Developing training in remote sensing

One of the major objectives behind the establishment of the SEAS station in French Guiana was to develop training. The PUG (Guianese University Complex) needs to develop suitable post-baccalaureate training so that young Guianese people are able to make use of satellite imaging. “There is no basic training in geography” according to Professor Fotsing. In 2006 the first year-group arrived to study for a Master’s degree in REMI/VERT (Resources in the inter-tropical environment, specialising in energy, risk, and remote sensing valorisation). This course is directly related to the new technologies. Students do not only come from French Guiana, and young Brazilians for instance will be able to enrol. This ties in with agreements and sustainable development objectives in the Amazonian basin.

Two generations of satellites based in Cayenne

Receiving satellite images already goes back some time in French Guiana. The station in the SEASNET network has been in operation since May 1998. This station seeks to monitor the environment, together with its equivalents in Réunion, New Caledonia, Polynesia, and the Canaries.
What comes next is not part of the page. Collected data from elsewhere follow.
-- ==== Sys2Proof/Laws/OnlyVenc.lean ====
section
/-! SUPPORT. The footprints of the video encoder (see `Only`): one lemma for each operation. -/

namespace Sys2Proof.Machine

open Sys2Proof

theorem State.setVsess_only {s a1 a2} : Only 524288 s (State.setVsess s a1 a2) := by
  unfold State.setVsess
  exact Only.upd_venc Only.refl rfl

theorem State.setVref_only {s a1 a2 a3} : Only 524290 s (State.setVref s a1 a2 a3) := by
  unfold State.setVref
  extract_lets x0 x1 x2
  clear_value x0
  have hx1 : Only 524290 s x1 := Only.upd_venc Only.refl rfl
  clear_value x1
  have hx2 : Only 524290 s x2 := State.setRf_only.after rfl hx1
  clear_value x2
  exact State.setRf_only.after rfl hx2

theorem State.setVcur_only {s a1 a2} : Only 524288 s (State.setVcur s a1 a2) := by
  unfold State.setVcur
  exact Only.upd_venc Only.refl rfl

theorem State.readSegs_only {s a1 a2 a3 p} (e : State.readSegs s a1 a2 a3 = p) : Only 10200547458 s p.2 := by
  subst e
  unfold State.readSegs
  refine Only.foldl2 (fun t1 i0 h2 => ?_) Only.refl
  split
  · rename_i y3 y4 y5 y6
    have hy5 : Only 10200547458 s y5 := (State.unitRead_only y6).after rfl h2
    exact Only.snd (hy5)

theorem State.writeSegs_only {s a1 a2 a3 a4} : Only 1610670210 s (State.writeSegs s a1 a2 a3 a4) := by
  unfold State.writeSegs
  refine Only.foldl2 (fun t1 i0 h2 => ?_) Only.refl
  exact Only.snd (State.unitWrite_only.after rfl h2)

theorem State.vRaise_only {s a1 a2 a3 a4} : Only 128 s (State.vRaise s a1 a2 a3 a4) := by
  unfold State.vRaise
  exact State.raiseC_only.mono rfl

theorem State.vTake_only {s a1 a2} : Only 524288 s (State.vTake s a1 a2) := by
  unfold State.vTake
  extract_lets x0 x1 x2
  clear_value x0
  have hx1 : Only 524288 s x1 := State.setVsess_only.mono rfl
  clear_value x1 x2
  exact Only.upd_venc hx1 rfl

theorem State.vPop_only {s a1 a2} : Only 524672 s (State.vPop s a1 a2) := by
  unfold State.vPop
  extract_lets x0
  clear_value x0
  split
  · rename_i y1 y2 y3
    have hy2 : Only 524672 s y2 := (State.unitPop_only y3).mono rfl
    exact hy2
  · rename_i y4 y5 y6 y7
    have hy6 : Only 524672 s y6 := (State.unitPop_only y7).mono rfl
    extract_lets x8 x9 x10 x11 x12 x13
    clear_value x8 x9 x10 x11 x12 x13
    refine Only.ite (State.raiseC_only.after rfl (State.dropItem_only.after rfl hy6)) ?_
    exact Only.ite (State.vRaise_only.after rfl (State.dropItem_only.after rfl hy6)) (State.vTake_only.after rfl hy6)

theorem execVencPicturePop_only {a0 a1 s} : Ends 524672 s (execVencPicturePop a0 a1 s) := by
  unfold execVencPicturePop
  extract_lets x0
  clear_value x0
  refine Ends.next ?_
  exact Only.ite (State.vPop_only.mono rfl) Only.refl
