theorem State.outbound_only {s a1 a2 a3} : Only 12918456450 s (State.outbound s a1 a2 a3) := by
  unfold State.outbound
  split
  · exact State.denied_only.mono rfl
  · extract_lets x6 x7 x8 x9 x10
    clear_value x6 x7 x8
    have hx9 : Only 12918456450 s x9 := Only.ite (State.inc_only.mono rfl) Only.refl
    clear_value x9 x10
    refine Only.ite ?_ ?_
    · refine Only.multi Only.refl (fun p => by cases p <;> first | exact .inl rfl | exact .inr ⟨rfl, fun _ => trivial⟩) (Nat.le_succ _) (.inr (Nat.le_refl _))
    · refine Only.ite (Only.upd_resp hx9 rfl) ?_
      refine Only.ite (Only.upd_resp Only.refl rfl) ?_
      split
      · exact Only.refl
      · extract_lets x16
        clear_value x16
        exact Only.upd_pcie Only.refl rfl

theorem execPcieOutboundRequest_only {a0 a1 a2 s} : Ends 12918456450 s (execPcieOutboundRequest a0 a1 a2 s) := by
  unfold execPcieOutboundRequest
  refine Ends.next ?_
  refine Only.ite Only.refl ?_
  split
  · exact State.outbound_only.mono rfl
  · exact Only.ite (State.outbound_only.mono rfl) (State.denied_only.mono rfl)
  · exact State.denied_only.mono rfl

theorem execPcieCompletionTimeout_only {a0 a1 s} : Ends 4328521856 s (execPcieCompletionTimeout a0 a1 s) := by
  unfold execPcieCompletionTimeout
  refine Ends.next ?_
  split
  · exact Only.refl
  · extract_lets x5 x6
    clear_value x5
    have hx6 : Only 4328521856 s x6 := by
      unfold x6
      refine Only.multi Only.refl (fun p => by cases p <;> first | exact .inl rfl | exact .inr ⟨rfl, fun _ => trivial⟩) (Nat.le_refl _)
        (.inr (Nat.le_refl _))
    clear_value x6
    exact Only.ite Only.refl (State.pcieErr_only.after rfl hx6)

theorem execPcieCompletionReceived_only {a0 a1 a2 s} : Ends 12918456320 s (execPcieCompletionReceived a0 a1 a2 s) := by
  unfold execPcieCompletionReceived
  refine Ends.next ?_
  split
  · exact Only.refl
  · refine Only.multi Only.refl (fun p => by cases p <;> first | exact .inl rfl | exact .inr ⟨rfl, fun _ => trivial⟩) (Nat.le_succ _) (.inr (Nat.le_refl _))

theorem State.bar2CfgWrite_only {s a1} : Only 130 s (State.bar2CfgWrite s a1) := by
  unfold State.bar2CfgWrite
  extract_lets x0 x1
  clear_value x0 x1
  exact Only.ite (Only.ite Only.refl (State.refuse_only.mono rfl)) (Only.ite (State.refuse_only.mono rfl) (State.putReg_only.mono rfl))

theorem State.bar2TgtWrite_only {s a1 a2} : Only 130 s (State.bar2TgtWrite s a1 a2) := by
  unfold State.bar2TgtWrite
  exact Only.ite (State.refuse_only.mono rfl) (State.putReg_only.mono rfl)

end Sys2Proof.Machine
end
Each day the IRD receives images from sensors on-board the NOAA (National Oceanic and Atmospheric Administration) and SeaWifs satellites. These are used to produce, for example, maps of surface temperatures and maps of concentrations of chlorophyll.

These two families of satellites make it possible to have an approach to the environment operating at two different scales. For example coastal dynamics may be observed at the level of a municipality using precise images from SPOT and “broad views” of the entire Amazonian zone using the SEASNET station. Soon images will be received by the IRD centre in Cayenne from a third family of satellite – images first from the MERIS hyperspectral sensor onboard the ENVISAT satellite, and then from the TERRA-MODIS satellite will open up new perspectives for the use of satellite imaging.

The IRD wishes to take part in scientific events in French Guiana and involve young Guianese people as much as possible in remote sensing, and so is actively involved in schemes for the public. Each year as part of the Science Fair young schoolchildren in isolated towns and villages are visited by IRD specialists who introduce pupils to technologies far removed from their daily life and environment thanks to appropriate teaching materials.

In November 2008, to celebrate the 3rd anniversary of receiving its first image, SEAS-Guyane organised a conference and brought out an atlas making a series of images seen from the heavens available to the general public.